WARM UP BY 2018-09-09 00:28


Anyone who has been through our warm-up knows that it feels like a workout at first! We practice basic body weight movements, do some light dynamic and static stretching, and work on core skills. If you are not adequately warmed up for your workout, you not only sacrifice performance, but put yourself at risk for injury. What constitutes a good warm-up? A good warm-up will:

  • Increase body temperature and heart rate
  • Put muscles through their entire range of motion
  • Stimulate the entire body and major bio mechanical functions
  • Help you practice and perfect basic movements
  • Prepare you (and your nervous system) for intense exercise

Our warm-up does all of that...and more! The foundation of our warm-up consists of exercises which serve as building blocks for more complex movements. Improve at the exercises in the warm-up, and you will improve at everything else! We begin with either a 400m Run, 500m Row, or 2 minutes of jump rope. This will elevate your core body temperature and start getting your muscles ready to move! Next, we move to some hip mobility from K-Star. And then complete a series of movements to work on skill and technique:

Good Morning
Wall Squat
Kipping Swing
Ring Dip

We go through each of the above exercises, performing 10 perfect reps of each. The warm-up is the time to focus on absolutely perfect technique. It is also the time to focus on increasing your capacity at each movement. The warm-up is your opportunity to learn the kipping pull-up, get off the bands, gain stability on the rings, and try full push-ups versus modified ones.
After going through the core exercises, we use the remaining time to work on skills or mobility for each individual. This may mean working on shoulder flexibility, or doing a gymnastics movement like muscle-up progressions or handstands. Work towards one of your goals, or just have fun with it!

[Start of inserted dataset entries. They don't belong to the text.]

/-! ### The PAN field deriver -/

/-- 41_pan_field R155, with the field as R151 describes it: `DRV64`. -/
def Obligations.DrvSixtyFourResult : Prop :=
  decodeWord 0x4200 = .ok .drv64 ∧ ∀ s : State,
    let n := s.inp.panlen.toNat
    if n = 0 ∨ 10 < n then exec .drv64 s = .next (s.failedWith 0x01)
    else ∃ N : Vector Byte 8,
      (∀ k, k < 16 → nib N k = panNibble s.inp.pan n k) ∧
      exec .drv64 s = .next (s.doneWith { OutputRegs.zero with fldo := widen8 N, fldleno := 8 })

/-- 41_pan_field R156, with the field as R153 lays it out: `DRV128`. `c` is the digit count: every PAN
nibble from `c` on is a pad nibble, and the one before it is not. -/
def Obligations.DrvOneTwentyEightResult : Prop :=
  decodeWord 0x4300 = .ok .drv128 ∧ ∀ s : State,
    let n := s.inp.panlen.toNat
    if n = 0 ∨ 10 < n then exec .drv128 s = .next (s.failedWith 0x01)
    else ∃ (c : Nat) (N : Vector Byte 16), c ≤ 2 * n ∧
      (∀ j, c ≤ j → j < 2 * n → nib s.inp.pan j = 0xF) ∧
      (0 < c → nib s.inp.pan (c - 1) ≠ 0xF) ∧
      (c ≤ 12 → ∀ k, k < 32 → nib N k =
        if 13 - c ≤ k ∧ k ≤ 12 then nib s.inp.pan (k - (13 - c)) else 0) ∧
      (12 < c → ∀ k, k < 32 → nib N k =
        if k = 0 then BitVec.ofNat 4 (c - 12) else if k ≤ c then nib s.inp.pan (k - 1) else 0) ∧
      exec .drv128 s = .next (s.doneWith { OutputRegs.zero with fldo := N, fldleno := 16 })

/-! ### The combiner -/

/-- 43_combiner R192: `XOR`. -/
def Obligations.XorResult : Prop :=
  decodeWord 0x4400 = .ok .xor ∧ ∀ s : State,
    let n := s.inp.blkleni.toNat
    if n = 0 then exec .xor s = .next (s.failedWith 0x01)
    else if n ≠ 8 ∧ n ≠ 16 then exec .xor s = .next (s.failedWith 0x03)
    else exec .xor s = .next (s.doneWith { OutputRegs.zero with
      blko := Vector.ofFn fun k : Fin 16 => if k.val < n then s.inp.blki[k] ^^^ s.inp.fldi[k] else 0
      blkleno := s.inp.blkleni })

/-- 43_combiner R191: commutative, associative, identity, self-inverse, and not idempotent: an array
combined with itself is zero. -/
def Obligations.CombineLaws : Prop :=
  ∀ (n : Nat) (a b c : Vector Byte n),
    combine a b = combine b a ∧ combine (combine a b) c = combine a (combine b c) ∧
    combine a (Vector.replicate n 0) = a ∧ combine (combine a b) b = a ∧
    combine a a = Vector.replicate n 0

/-! ### Padding -/

/-- 42_padding R173: the complete map of a random byte to a padding digit, and its formula. -/
def Obligations.PadnibMap : Prop :=
  ∀ b : Byte, (padnib b =
    if b.toNat ≤ 42 then 0xA else if b.toNat ≤ 85 then 0xB else if b.toNat ≤ 127 then 0xC
    else if b.toNat ≤ 170 then 0xD else if b.toNat ≤ 213 then 0xE else 0xF) ∧
    (padnib b).toNat = (b.toNat * 6) >>> 8 + 0xA

/-! ### The encoders -/

/-- 44_encode R203: `ENC0`. -/
def Obligations.EncodeFormatZeroResult : Prop :=
  decodeWord 0x1000 = .ok .enc0 ∧ ∀ s : State,
    let L := s.inp.pinleni.toNat
    let n := s.inp.panlen.toNat
    if L = 0 ∨ n = 0 ∨ 10 < n then exec .enc0 s = .next (s.failedWith 0x01)
    else if L < 4 ∨ 12 < L then exec .enc0 s = .next (s.failedWith 0x02)
    else ∃ F : Vector Byte 8,
      (∀ k, k < 16 → nib F k =
        fieldNibble 0x0 s.inp.pini L (fun _ => 0xF) k ^^^ panNibble s.inp.pan n k) ∧
      exec .enc0 s = .next (s.doneWith { OutputRegs.zero with blko := widen8 F, blkleno := 8 })

/-- 44_encode R204: `ENC1`. The padding bytes are `S[j] = NONCE[NONCELEN - 1 - j]`, or the bytes drawn,
one request for each padding byte (the source as in log entry 2). -/
def Obligations.EncodeFormatOneResult : Prop :=
  decodeWord 0x1100 = .ok .enc1 ∧ ∀ s : State,
    let L := s.inp.pinleni.toNat
    let n := s.inp.noncelen.toNat
    let cap := 7 - (L >>> 1)
    if L = 0 ∨ 8 < n then exec .enc1 s = .next (s.failedWith 0x01)
    else if L < 4 ∨ 12 < L then exec .enc1 s = .next (s.failedWith 0x02)
    else if n ≠ 0 ∧ n < cap then exec .enc1 s = .next (s.failedWith 0x06)
    else if n ≠ 0 then ∃ F : Vector Byte 8,
      (∀ k, k < 16 → nib F k = fieldNibble 0x1 s.inp.pini L
        (paddingNibble (fun j => byteAt s.inp.nonce (n - 1 - j)) L) k) ∧
      exec .enc1 s = .next (s.doneWith { OutputRegs.zero with blko := widen8 F, blkleno := 8 })
    else s.rng.responsive = true → ∃ (r : List Byte) (g : RngSource) (F : Vector Byte 8),
      drawBytes cap s.rng = some (r, g) ∧ r.length = cap ∧
      (∀ k, k < 16 → nib F k = fieldNibble 0x1 s.inp.pini L
        (paddingNibble (fun j => r.getD j 0) L) k) ∧
      exec .enc1 s = .next ((s.doneWith { OutputRegs.zero with blko := widen8 F, blkleno := 8 }).withRng g)

/-- 44_encode R205: `ENC2`. -/
def Obligations.EncodeFormatTwoResult : Prop :=
  decodeWord 0x1200 = .ok .enc2 ∧ ∀ s : State,
    let L := s.inp.pinleni.toNat
    if L = 0 then exec .enc2 s = .next (s.failedWith 0x01)
    else if L < 4 ∨ 12 < L then exec .enc2 s = .next (s.failedWith 0x02)
    else ∃ F : Vector Byte 8,
      (∀ k, k < 16 → nib F k = fieldNibble 0x2 s.inp.pini L (fun _ => 0xF) k) ∧
      exec .enc2 s = .next (s.doneWith { OutputRegs.zero with blko := widen8 F, blkleno := 8 })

The last part of our warm-up is to prepare you for the specific demands of the Workout of the Day. The coach will lead you through a mobility drill specific to the workout of the day. The coach will also review all of the movements that you'll be doing that day. If there are barbell movements in the WOD, we'll grab a PVC pipe or light barbell for review. If there are other complex movements, we'll go over the details of technique. We use this time to make sure the workout is scaled properly for each individual and that everyone is familiar with the movement patterns and requirements of each exercise.

A proper warm-up is essential to feel great and stay safe in the workouts. Take advantage of the time spent warming up. Instead of just going through the motions, really focus on improving technique. You can tell how quickly someone is going to get their first pull-up, or ring dip, or improve their Fran time, just by watching the amount of effort and focus they put in their warm-up.